236 Load the model and tokenizer from a given path or a huggingface repository.
237
(...)
254 ValueError: If model class or args class are not found.
255 """
256 model_path, _ = get_model_path(path_or_hf_repo)
--> 258 model, config = load_model(model_path, lazy)
259 if adapter_path is not None:
260 model = load_adapters(model, adapter_path)
File /home/zeus/miniconda3/envs/cloudspace/lib/python3.10/site-packages/mlx_lm/utils.py:185, in load_model(model_path, lazy, strict, model_config, get_model_classes)
182 for wf in weight_files:
183 weights.update(mx.load(wf))
--> 185 model_class, model_args_class = get_model_classes(config=config)
187 model_args = model_args_class.from_dict(config)
188 model = model_class(model_args)
File /home/zeus/miniconda3/envs/cloudspace/lib/python3.10/site-packages/mlx_lm/utils.py:69, in _get_classes(config)
67 msg = f"Model type {model_type} not supported."
68 logging.error(msg)
---> 69 raise ValueError(msg)
71 return arch.Model, arch.ModelArgs
ValueError: Model type kimi_k2 not supported.
Same here. Does anyone have a solution for that? Are there any alternatives?
I can't test it and it may not work at all, don't know, but you could try to look for the mlx_lm package in your IDE, direct into the models folder, then copy the "deepseek_v3.py" file and rename the copy to "kimi_k2.py".
Someone please make a 3-bit or 2-bit quant of this model. It would fit on a single 512GB M3 ultra.
I had this problem too. Workaround: clone MLX-LM from Github directly and use DeepseekV3 as model_type.

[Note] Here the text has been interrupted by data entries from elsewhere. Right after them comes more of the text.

theorem State.withUnread_storeRegs (s : State) (u : Unread) (a n : Nat) :
    (s.withUnread u).storeRegs a n = (s.storeRegs a n).withUnread u := by
  induction n with
  | zero => rfl
  | succ n ih =>
    rw [State.storeRegs, ih]
    rfl

theorem State.withUnread_loadRegs (s : State) (u : Unread) (a n : Nat) :
    (s.withUnread u).loadRegs a n = (s.loadRegs a n).withUnread u := by
  induction n with
  | zero => rfl
  | succ n ih =>
    rw [State.loadRegs, ih]
    rfl

theorem State.withUnread_push (s : State) (u : Unread) (w : Word) :
    (s.withUnread u).push w = (s.push w).withUnread u := by
  by_cases h : s.sp.val < 12
  · have h' : (s.withUnread u).sp.val < 12 := h
    simp only [State.push, dif_pos h, dif_pos h']
    rfl
  · have h' : ¬(s.withUnread u).sp.val < 12 := h
    simp only [State.push, dif_neg h, dif_neg h']

theorem raised_withUnread (s : State) (u : Unread) (i : Instr) :
    Instr.raised (s.withUnread u) i = Instr.raised s i := by
  cases i <;> rfl

theorem State.withUnread_skipIf (s : State) (u : Unread) (taken : Bool) :
    (s.withUnread u).skipIf taken = (s.skipIf taken).withUnread u := by
  cases taken <;> rfl

theorem effect_ldF_draw {s : State} {x : Nibble} (h : (s.getV x).toNat > 15 ∧ s.fx29High = .draw) :
    Instr.effect s (.ldF x) = s.advancePc.afterFontAddress.setI s.nextFontAddress := if_pos h

theorem effect_ldF_formula {s : State} {x : Nibble} (h : ¬((s.getV x).toNat > 15 ∧ s.fx29High = .draw)) :
    Instr.effect s (.ldF x) = s.advancePc.setI (glyphAddress (s.getV x)) := if_neg h

/-- The effect of an instruction carries the unread fields along. -/
theorem effect_withUnread {i : Instr} (hi : i.opClass ≠ .ldStVx) (s : State) (u : Unread) :
    Instr.effect (s.withUnread u) i = (Instr.effect s i).withUnread u := by
  cases i with
  | ldStVx x => exact absurd rfl hi
  | call nnn => exact congrArg (State.setPc · (zextAddr nnn)) (State.withUnread_push s.advancePc u s.advancePc.pc)
  | ldMemVx x => exact State.withUnread_storeRegs s.advancePc u _ _
  | ldVxMem x => exact State.withUnread_loadRegs s.advancePc u _ _
  | seImm | sneImm | seReg | sneReg | skp | sknp => exact State.withUnread_skipIf s u _
  | ldF x =>
    by_cases h : (s.getV x).toNat > 15 ∧ s.fx29High = .draw
    · exact (effect_ldF_draw (s := s.withUnread u) h).trans (congrArg (State.withUnread · u) (effect_ldF_draw h).symm)
    · exact (effect_ldF_formula (s := s.withUnread u) h).trans
        (congrArg (State.withUnread · u) (effect_ldF_formula h).symm)
  | ldVxK x =>
    have hkey : (s.withUnread u).lowestKey = s.lowestKey := rfl
    simp only [Instr.effect, hkey]
    cases s.lowestKey <;> rfl
  | _ => rfl

theorem exec_withUnread {i : Instr} {s t : State} (hi : i.opClass ≠ .ldStVx) (u : Unread) (h : exec i s = .next t) :
    exec i (s.withUnread u) = .next (t.withUnread u) := by
  obtain ⟨hraised, rfl⟩ | ⟨e, hraised, rfl⟩ := exec_cases h
  · rw [exec_of_raised_none (by rwa [raised_withUnread]), effect_withUnread hi]
  · rw [exec_of_raised_some (by rwa [raised_withUnread])]
    rfl

/-- An instruction leaves the unread fields as they are. -/
theorem unread_of_exec {i : Instr} {s t : State} (hi : i.opClass ≠ .ldStVx) (h : exec i s = .next t) :
    t.unread = s.unread := by
  have kept := keeps_of_exec h
  have hst : t.st = s.st := (exec_keepsFrameState h).st hi
  simp only [State.unread, hst, kept.config.1, kept.batch, kept.host.1, kept.host.2.1, kept.host.2.2]

/-- Settles O38: LD ST, Vx writes ST without reading it, and every other instruction carries it along. -/
theorem soundTimerIsReadByNone : Obligations.SoundTimerIsReadByNone := by
  intro i s t b h
  by_cases hi : i.opClass = .ldStVx
  · rw [if_pos hi]
    cases i with
    | ldStVx x => exact h
    | _ => cases hi
  · rw [if_neg hi]
    have same : t.withUnread { s.unread with st := b } = t.setSt b := by
      rw [← unread_of_exec hi h]
      rfl
    exact (exec_withUnread hi { s.unread with st := b } h).trans (congrArg _ same)

/-- Settles O39: an instruction carries the unread fields along; LD ST, Vx reads Vx alone. -/
theorem instructionsIgnoreTheFrame : Obligations.InstructionsIgnoreTheFrame := by
  intro i s t k left frames inputs p h
  by_cases hi : i.opClass = .ldStVx
  · cases i with
    | ldStVx x =>
      obtain rfl := Host.Outcome.next.inj h
      rfl
    | _ => cases hi
  · have hst : t.st = s.st := (exec_keepsFrameState h).st hi
    have same : t.withUnread { st := s.st, k, left, inputs, frames, presented := p } =
        { t with k := k, left := left, frames := frames, inputs := inputs, presented := p } := by
      rw [← hst]
      rfl
    exact (exec_withUnread hi { st := s.st, k, left, inputs, frames, presented := p } h).trans (congrArg _ same)

/-! ## What a cycle keeps -/

/-- A property that every instruction and the fetch fault give is a property of every cycle. -/
theorem cycle_cases {s u : State} (h : cycle s = .next u) :
    (∃ e, s.fetch = .error e ∧ u = s.takeFault none e) ∨ ∃ w, s.fetch = .ok w ∧ exec (decode w) s = .next u := by
  cases hfetch : s.fetch with
  | error e =>
    rw [cycle_eq_takeFault hfetch] at h
    exact .inl ⟨e, rfl, (Host.Outcome.next.inj h).symm⟩
  | ok w => exact .inr ⟨w, rfl, cycle_eq_exec hfetch ▸ h⟩

/-- The fields a cycle never writes. -/
structure KeepsHost (s u : State) : Prop where
  config : u.k = s.k ∧ u.fx29High = s.fx29High
  left : u.left = s.left
  host : u.inputs = s.inputs ∧ u.frames = s.frames ∧ u.presented = s.presented

theorem cycle_keepsHost {s u : State} (h : cycle s = .next u) : KeepsHost s u := by
  obtain ⟨e, -, rfl⟩ | ⟨w, -, hexec⟩ := cycle_cases h
  · exact ⟨⟨rfl, rfl⟩, rfl, rfl, rfl, rfl⟩
  · have kept := keeps_of_exec hexec
    exact ⟨kept.config, kept.batch, kept.host⟩

/-- A cycle takes no fault, or takes one and changes nothing else. -/
theorem cycle_unfaulted_or_takeFault {s u : State} (h : cycle s = .next u) :
    Unfaulted s u ∨ ∃ w e, u = s.takeFault w e := by
  obtain ⟨e, -, rfl⟩ | ⟨w, -, hexec⟩ := cycle_cases h
  · exact .inr ⟨none, e, rfl⟩
  · obtain ⟨-, rfl⟩ | ⟨e, -, rfl⟩ := exec_cases hexec
    · exact .inl (unfaulted_effect s _)
    · exact .inr ⟨_, e, rfl⟩

@[simp] theorem State.afterCycle_k (s : State) : s.afterCycle.k = s.k := by
  rcases s.afterCycle_cases with ⟨-, h⟩ | ⟨-, -, h⟩ | ⟨-, -, h⟩ <;> simp [h]

@[simp] theorem State.afterCycle_fx29High (s : State) : s.afterCycle.fx29High = s.fx29High := by
  rcases s.afterCycle_cases with ⟨-, h⟩ | ⟨-, -, h⟩ | ⟨-, -, h⟩ <;> simp [h]

@[simp] theorem State.afterCycle_fault (s : State) : s.afterCycle.fault = s.fault := by
  rcases s.afterCycle_cases with ⟨-, h⟩ | ⟨-, -, h⟩ | ⟨-, -, h⟩ <;> simp [h]
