-- ==== Sys2Proof/Certificates/Slice0/Obligations.lean ====
section
/-! DEFINITION. The statements for the provers. Addresses are those of 20_memory.md R44 and R45; a state is compared field
by field by writing it as the state before with the named fields replaced. -/

open Sys2Proof Sys2Proof.Machine

/-! ## Encoding (30_encoding.md) -/

/-- R61 to R65, R69, R70: every well-formed instruction is read back from its code, with every operand. -/
def Obligations.DecodeInvertsEncode : Prop :=
  ∀ i : Instr, i.wellFormed = true → decode (encode i) = .ok i

/-- R61 to R65, R69, R70, R73 (c): what decodes is well formed and has one code only. -/
def Obligations.EncodeInvertsDecode : Prop :=
  ∀ (c : Code) (i : Instr), decode c = .ok i → i.wellFormed = true ∧ encode i = c

/-- The words that 30_encoding.md and 44_port_commands.md print beside a packet, and codes of R69 and R70. -/
def Obligations.PrintedWordsDecode : Prop :=
  decode (.pkt 0x10000200472C4400#64) = .ok (.prepare 512 0x472C4400#32) ∧
  decode (.pkt 0x2900000000000000#64) = .ok (.process 2 1) ∧
  decode (.pkt 0x490000003F800000#64) = .ok (.wrp 9 0x3F800000#32) ∧
  decode (.pkt 0x610000033F000000#64) = .ok (.wrb .c1 3 0x3F000000#32) ∧
  decode (.pkt 0x7000000000000000#64) = .ok (.rdb .c0 0) ∧
  decode (.ph 6#4) = .ok .mid ∧
  decode (.type 2#2) = .ok .shapeBi

/-- R62: a packet selects the row whose `p AND mask = match`; at most one row matches; with R73 (a), a packet that matches
no row, as one with `OPC` 9 to 15, is no instruction. -/
def Obligations.OpcodeMapSelectsRow : Prop :=
  ∀ w : Packet,
    (∀ r ∈ opcodeMap, w &&& r.mask = r.pattern ↔ pktOpc w = r.opc ∧ ∃ i, decode (.pkt w) = .ok i) ∧
    (∀ r ∈ opcodeMap, ∀ q ∈ opcodeMap, w &&& r.mask = r.pattern → w &&& q.mask = q.pattern → r = q) ∧
    ((∀ r ∈ opcodeMap, w &&& r.mask ≠ r.pattern) ↔ ∃ e, decode (.pkt w) = .error e) ∧
    (9 ≤ pktOpc w → ∃ e, decode (.pkt w) = .error e)

/-! ## The step (60_exceptions.md R188) -/

/-- R188, R52: the packet next in the order of acceptance runs as the instruction it decodes to, on the port it came by;
on the audio port only while no block is in flight. How the order reaches the step is the model's choice (log 1). -/
def Obligations.StepRunsDecodedPacket : Prop :=
  ∀ (s : State) (p : Port) (w : Packet) (rest : List Input) (i : Instr),
    s.inputs = .packet p w :: rest → (p = .audio → s.busy = false) → decode (.pkt w) = .ok i →
    step s = exec i { s with inputs := rest, port := p }

/-- R188, R16: while a block is in flight the sequencer runs the instruction its position decodes to, on its turn (log 1),
when no input waits, or when a packet waits for the audio port (R52). With no block in flight and no packet the core waits
and nothing changes (R201, R210, log 27). -/
def Obligations.StepRunsSequencerPosition : Prop :=
  ∀ s : State,
    (∀ i : Instr, s.busy = true → decode (sequencerCode s) = .ok i →
      (∀ rest, s.inputs = .advance :: rest → step s = exec i { s with inputs := rest }) ∧
      (s.inputs = [] → step s = exec i s) ∧
      (∀ w rest, s.inputs = .packet .audio w :: rest → step s = exec i s)) ∧
    (s.busy = false →
      (∀ rest, s.inputs = .advance :: rest → step s = .next { s with inputs := rest }) ∧
      (s.inputs = [] → step s = .next s))

/-- R69, R70: the position in each phase decodes to the phase, and inside DIST, on the shaper's turn (log 16), to the
shaper of `TYPE`. -/
def Obligations.SequencerPositionNamesItsRow : Prop :=
  ∀ s : State,
    (s.ph = .latch → decode (sequencerCode s) = .ok .latch) ∧
    (s.ph = .clear → decode (sequencerCode s) = .ok .clear) ∧
    (s.ph = .coef → decode (sequencerCode s) = .ok .coef) ∧
    (s.ph = .up → decode (sequencerCode s) = .ok .up) ∧
    (s.ph = .hpf → decode (sequencerCode s) = .ok .hpf) ∧
    (s.ph = .mid → decode (sequencerCode s) = .ok .mid) ∧
    (s.ph = .dist → s.dstage ≠ .shape → decode (sequencerCode s) = .ok .dist) ∧
    (s.ph = .dist → s.dstage = .shape → s.type = .wa → decode (sequencerCode s) = .ok .shapeWa) ∧
    (s.ph = .dist → s.dstage = .shape → s.type = .sa → decode (sequencerCode s) = .ok .shapeSa) ∧
    (s.ph = .dist → s.dstage = .shape → s.type = .bi → decode (sequencerCode s) = .ok .shapeBi) ∧
    (s.ph = .lpf → decode (sequencerCode s) = .ok .lpf) ∧
    (s.ph = .down → decode (sequencerCode s) = .ok .down)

I managed to get inference running on two 512GB M3 Ultras, but I am failing to find solution to run this distributed inference as OpenAI compatible API http server.
Someone please make a 3-bit or 2-bit quant of this model. It would fit on a single 512GB M3 ultra.
https://huggingface.co/mlx-community/moonshotai_Kimi-K2-Instruct-mlx-3bit
Thank for your update. By the way, is there ant way or method to quantize large models(Deepseek, GLM-4.5, Kimi-K2) which exceeds local machine's RAM.
If you could please support 'chunk based' conversion & quantization instead of loading full models into the memory.